** WORK ITEM **
From the line with "-- ==== Sys2Proof/Tests/Slice0.lean" through the line with "(R34, R60) -/", repeat the entries verbatim, both end lines included, and add nothing.

Saved entries:
=== Begin Enclosure ===

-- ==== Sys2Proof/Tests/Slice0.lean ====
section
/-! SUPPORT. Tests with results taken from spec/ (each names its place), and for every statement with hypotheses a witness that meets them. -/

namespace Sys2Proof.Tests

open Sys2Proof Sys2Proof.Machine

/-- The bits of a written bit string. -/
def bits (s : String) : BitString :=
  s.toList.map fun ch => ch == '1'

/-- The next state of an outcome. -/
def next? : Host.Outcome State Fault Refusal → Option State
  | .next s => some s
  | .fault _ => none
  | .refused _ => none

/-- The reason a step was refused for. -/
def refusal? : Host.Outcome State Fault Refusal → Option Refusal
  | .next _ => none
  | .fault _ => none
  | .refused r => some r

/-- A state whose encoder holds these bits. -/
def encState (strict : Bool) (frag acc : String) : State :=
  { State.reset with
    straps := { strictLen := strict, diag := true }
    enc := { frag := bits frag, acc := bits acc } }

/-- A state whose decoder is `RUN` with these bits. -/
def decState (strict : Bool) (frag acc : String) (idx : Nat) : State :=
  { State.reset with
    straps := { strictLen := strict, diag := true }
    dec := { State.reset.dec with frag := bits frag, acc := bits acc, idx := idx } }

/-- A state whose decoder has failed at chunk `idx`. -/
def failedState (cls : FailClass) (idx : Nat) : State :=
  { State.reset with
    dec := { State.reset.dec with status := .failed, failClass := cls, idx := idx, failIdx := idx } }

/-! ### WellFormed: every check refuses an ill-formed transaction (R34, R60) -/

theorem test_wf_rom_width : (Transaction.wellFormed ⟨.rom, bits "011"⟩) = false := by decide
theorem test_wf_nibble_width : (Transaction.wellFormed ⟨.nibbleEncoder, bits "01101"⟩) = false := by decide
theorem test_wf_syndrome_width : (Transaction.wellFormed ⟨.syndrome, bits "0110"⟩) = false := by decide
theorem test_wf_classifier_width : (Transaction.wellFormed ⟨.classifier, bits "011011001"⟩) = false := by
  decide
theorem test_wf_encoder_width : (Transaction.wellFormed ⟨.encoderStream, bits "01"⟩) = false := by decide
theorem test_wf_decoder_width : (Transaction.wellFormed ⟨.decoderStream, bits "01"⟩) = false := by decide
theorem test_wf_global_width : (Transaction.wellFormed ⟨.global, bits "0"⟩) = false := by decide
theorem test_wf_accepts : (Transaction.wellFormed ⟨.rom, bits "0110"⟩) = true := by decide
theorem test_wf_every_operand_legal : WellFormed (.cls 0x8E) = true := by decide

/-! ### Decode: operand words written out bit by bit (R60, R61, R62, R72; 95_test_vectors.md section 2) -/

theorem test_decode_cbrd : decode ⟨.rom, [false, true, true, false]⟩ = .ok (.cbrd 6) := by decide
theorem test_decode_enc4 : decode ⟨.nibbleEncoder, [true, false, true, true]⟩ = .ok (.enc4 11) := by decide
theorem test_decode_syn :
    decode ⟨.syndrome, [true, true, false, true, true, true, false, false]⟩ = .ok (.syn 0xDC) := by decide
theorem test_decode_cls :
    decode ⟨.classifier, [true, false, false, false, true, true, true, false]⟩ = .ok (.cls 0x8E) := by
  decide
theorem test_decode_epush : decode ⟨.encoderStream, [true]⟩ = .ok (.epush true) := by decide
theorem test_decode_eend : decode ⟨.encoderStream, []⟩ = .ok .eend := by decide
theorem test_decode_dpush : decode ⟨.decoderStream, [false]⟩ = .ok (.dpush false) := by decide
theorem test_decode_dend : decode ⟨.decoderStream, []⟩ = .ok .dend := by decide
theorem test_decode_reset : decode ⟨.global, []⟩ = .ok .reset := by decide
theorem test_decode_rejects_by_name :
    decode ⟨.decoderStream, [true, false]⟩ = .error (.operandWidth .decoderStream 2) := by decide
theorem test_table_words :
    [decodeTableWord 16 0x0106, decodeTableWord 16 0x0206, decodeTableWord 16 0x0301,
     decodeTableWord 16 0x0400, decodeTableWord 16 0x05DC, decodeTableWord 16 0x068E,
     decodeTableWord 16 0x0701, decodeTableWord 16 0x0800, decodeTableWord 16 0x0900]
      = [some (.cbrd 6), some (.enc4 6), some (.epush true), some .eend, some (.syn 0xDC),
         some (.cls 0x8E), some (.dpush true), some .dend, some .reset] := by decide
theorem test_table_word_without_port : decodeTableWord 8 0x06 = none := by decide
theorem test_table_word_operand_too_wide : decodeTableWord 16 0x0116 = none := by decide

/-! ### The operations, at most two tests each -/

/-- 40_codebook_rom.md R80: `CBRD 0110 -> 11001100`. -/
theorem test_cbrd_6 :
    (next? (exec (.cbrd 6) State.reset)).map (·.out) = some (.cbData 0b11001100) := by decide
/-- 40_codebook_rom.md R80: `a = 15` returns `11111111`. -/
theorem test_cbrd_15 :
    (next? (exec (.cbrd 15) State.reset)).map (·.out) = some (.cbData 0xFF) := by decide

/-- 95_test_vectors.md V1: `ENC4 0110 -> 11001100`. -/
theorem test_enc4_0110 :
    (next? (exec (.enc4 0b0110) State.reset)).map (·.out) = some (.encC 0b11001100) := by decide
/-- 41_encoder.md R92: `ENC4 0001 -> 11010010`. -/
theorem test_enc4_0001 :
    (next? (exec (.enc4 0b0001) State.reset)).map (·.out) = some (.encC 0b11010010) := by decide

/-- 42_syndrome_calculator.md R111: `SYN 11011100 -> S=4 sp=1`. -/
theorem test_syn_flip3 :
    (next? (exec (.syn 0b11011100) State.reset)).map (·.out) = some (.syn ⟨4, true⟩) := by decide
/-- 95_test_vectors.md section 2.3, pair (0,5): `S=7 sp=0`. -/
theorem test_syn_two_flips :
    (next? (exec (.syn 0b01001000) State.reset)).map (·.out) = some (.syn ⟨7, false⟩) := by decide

=== End Enclosure ===
=== Begin Enclosure ===

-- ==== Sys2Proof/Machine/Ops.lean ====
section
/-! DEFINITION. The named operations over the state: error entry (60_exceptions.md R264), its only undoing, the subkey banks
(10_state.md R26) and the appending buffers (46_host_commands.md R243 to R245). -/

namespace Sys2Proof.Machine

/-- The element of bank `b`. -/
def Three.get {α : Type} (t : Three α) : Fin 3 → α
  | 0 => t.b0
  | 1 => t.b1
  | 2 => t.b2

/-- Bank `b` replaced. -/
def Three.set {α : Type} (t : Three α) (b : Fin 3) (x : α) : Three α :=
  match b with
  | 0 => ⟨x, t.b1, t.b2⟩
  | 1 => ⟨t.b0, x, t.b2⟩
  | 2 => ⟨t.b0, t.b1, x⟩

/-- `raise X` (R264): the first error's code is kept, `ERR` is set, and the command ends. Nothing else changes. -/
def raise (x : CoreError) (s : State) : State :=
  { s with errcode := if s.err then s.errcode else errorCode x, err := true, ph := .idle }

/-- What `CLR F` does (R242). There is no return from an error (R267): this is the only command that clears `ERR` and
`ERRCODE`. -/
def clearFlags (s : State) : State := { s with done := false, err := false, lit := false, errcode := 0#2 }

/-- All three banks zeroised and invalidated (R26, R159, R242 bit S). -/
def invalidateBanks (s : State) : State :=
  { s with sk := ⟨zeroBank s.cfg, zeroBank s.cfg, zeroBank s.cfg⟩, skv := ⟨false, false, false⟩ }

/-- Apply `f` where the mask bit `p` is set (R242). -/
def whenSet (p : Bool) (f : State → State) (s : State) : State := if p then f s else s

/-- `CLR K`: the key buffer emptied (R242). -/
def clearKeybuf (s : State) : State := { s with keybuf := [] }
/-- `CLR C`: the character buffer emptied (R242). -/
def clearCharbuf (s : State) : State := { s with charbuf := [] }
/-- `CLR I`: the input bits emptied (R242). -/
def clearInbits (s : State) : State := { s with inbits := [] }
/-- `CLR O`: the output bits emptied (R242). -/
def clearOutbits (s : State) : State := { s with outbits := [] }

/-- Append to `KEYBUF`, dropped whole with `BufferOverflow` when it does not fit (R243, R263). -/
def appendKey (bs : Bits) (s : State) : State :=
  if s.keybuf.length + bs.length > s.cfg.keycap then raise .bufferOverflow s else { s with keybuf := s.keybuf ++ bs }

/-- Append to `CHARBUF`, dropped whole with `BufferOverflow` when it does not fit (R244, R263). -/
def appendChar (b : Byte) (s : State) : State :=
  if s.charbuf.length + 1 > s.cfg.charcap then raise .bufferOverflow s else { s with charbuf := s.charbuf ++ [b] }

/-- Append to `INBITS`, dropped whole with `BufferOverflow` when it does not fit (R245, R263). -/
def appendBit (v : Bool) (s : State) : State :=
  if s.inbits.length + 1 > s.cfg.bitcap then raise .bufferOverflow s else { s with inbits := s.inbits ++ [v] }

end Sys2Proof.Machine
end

=== End Enclosure ===
=== Begin Enclosure ===

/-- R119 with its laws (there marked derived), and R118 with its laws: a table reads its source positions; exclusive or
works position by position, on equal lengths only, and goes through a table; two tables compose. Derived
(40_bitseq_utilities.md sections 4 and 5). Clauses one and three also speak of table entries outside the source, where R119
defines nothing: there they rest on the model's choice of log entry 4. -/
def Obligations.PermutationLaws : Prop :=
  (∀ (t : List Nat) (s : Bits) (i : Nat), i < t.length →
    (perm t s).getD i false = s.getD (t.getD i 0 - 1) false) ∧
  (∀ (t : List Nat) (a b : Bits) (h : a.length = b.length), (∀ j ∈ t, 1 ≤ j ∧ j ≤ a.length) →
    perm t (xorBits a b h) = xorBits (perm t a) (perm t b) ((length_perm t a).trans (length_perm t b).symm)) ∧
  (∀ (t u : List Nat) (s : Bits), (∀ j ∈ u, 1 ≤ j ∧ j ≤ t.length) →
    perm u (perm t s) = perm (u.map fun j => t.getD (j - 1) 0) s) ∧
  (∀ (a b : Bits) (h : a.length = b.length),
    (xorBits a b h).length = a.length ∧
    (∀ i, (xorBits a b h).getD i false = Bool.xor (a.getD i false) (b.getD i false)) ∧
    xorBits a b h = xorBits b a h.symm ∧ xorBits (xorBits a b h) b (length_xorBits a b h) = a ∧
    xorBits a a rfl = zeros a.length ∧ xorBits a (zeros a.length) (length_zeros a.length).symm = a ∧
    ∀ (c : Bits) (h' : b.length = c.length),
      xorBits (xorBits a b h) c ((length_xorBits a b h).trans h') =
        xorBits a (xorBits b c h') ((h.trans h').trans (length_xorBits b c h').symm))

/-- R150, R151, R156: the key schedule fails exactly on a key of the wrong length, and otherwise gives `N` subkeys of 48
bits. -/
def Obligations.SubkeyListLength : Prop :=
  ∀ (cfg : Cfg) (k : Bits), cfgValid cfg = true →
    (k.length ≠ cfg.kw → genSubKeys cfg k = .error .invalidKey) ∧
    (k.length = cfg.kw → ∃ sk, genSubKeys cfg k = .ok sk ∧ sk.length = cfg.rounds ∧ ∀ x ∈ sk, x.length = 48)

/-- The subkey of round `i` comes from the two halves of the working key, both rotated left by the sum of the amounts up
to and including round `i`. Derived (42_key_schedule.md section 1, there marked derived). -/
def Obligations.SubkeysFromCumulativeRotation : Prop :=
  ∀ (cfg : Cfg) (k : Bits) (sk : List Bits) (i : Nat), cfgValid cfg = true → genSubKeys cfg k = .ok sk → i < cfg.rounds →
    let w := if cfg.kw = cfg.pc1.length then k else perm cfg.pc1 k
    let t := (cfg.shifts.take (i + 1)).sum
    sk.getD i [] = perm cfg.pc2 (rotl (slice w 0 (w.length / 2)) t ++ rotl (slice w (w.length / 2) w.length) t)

=== End Enclosure ===

** ANSWER TO THE EXERCISE **
-- ==== Sys2Proof/Tests/Slice0.lean ====
section
/-! SUPPORT. Tests with results taken from spec/ (each names its place), and for every statement with hypotheses a witness that meets them. -/

namespace Sys2Proof.Tests

open Sys2Proof Sys2Proof.Machine

/-- The bits of a written bit string. -/
def bits (s : String) : BitString :=
  s.toList.map fun ch => ch == '1'

/-- The next state of an outcome. -/
def next? : Host.Outcome State Fault Refusal → Option State
  | .next s => some s
  | .fault _ => none
  | .refused _ => none

/-- The reason a step was refused for. -/
def refusal? : Host.Outcome State Fault Refusal → Option Refusal
  | .next _ => none
  | .fault _ => none
  | .refused r => some r

/-- A state whose encoder holds these bits. -/
def encState (strict : Bool) (frag acc : String) : State :=
  { State.reset with
    straps := { strictLen := strict, diag := true }
    enc := { frag := bits frag, acc := bits acc } }

/-- A state whose decoder is `RUN` with these bits. -/
def decState (strict : Bool) (frag acc : String) (idx : Nat) : State :=
  { State.reset with
    straps := { strictLen := strict, diag := true }
    dec := { State.reset.dec with frag := bits frag, acc := bits acc, idx := idx } }

/-- A state whose decoder has failed at chunk `idx`. -/
def failedState (cls : FailClass) (idx : Nat) : State :=
  { State.reset with
    dec := { State.reset.dec with status := .failed, failClass := cls, idx := idx, failIdx := idx } }

/-! ### WellFormed: every check refuses an ill-formed transaction (R34, R60) -/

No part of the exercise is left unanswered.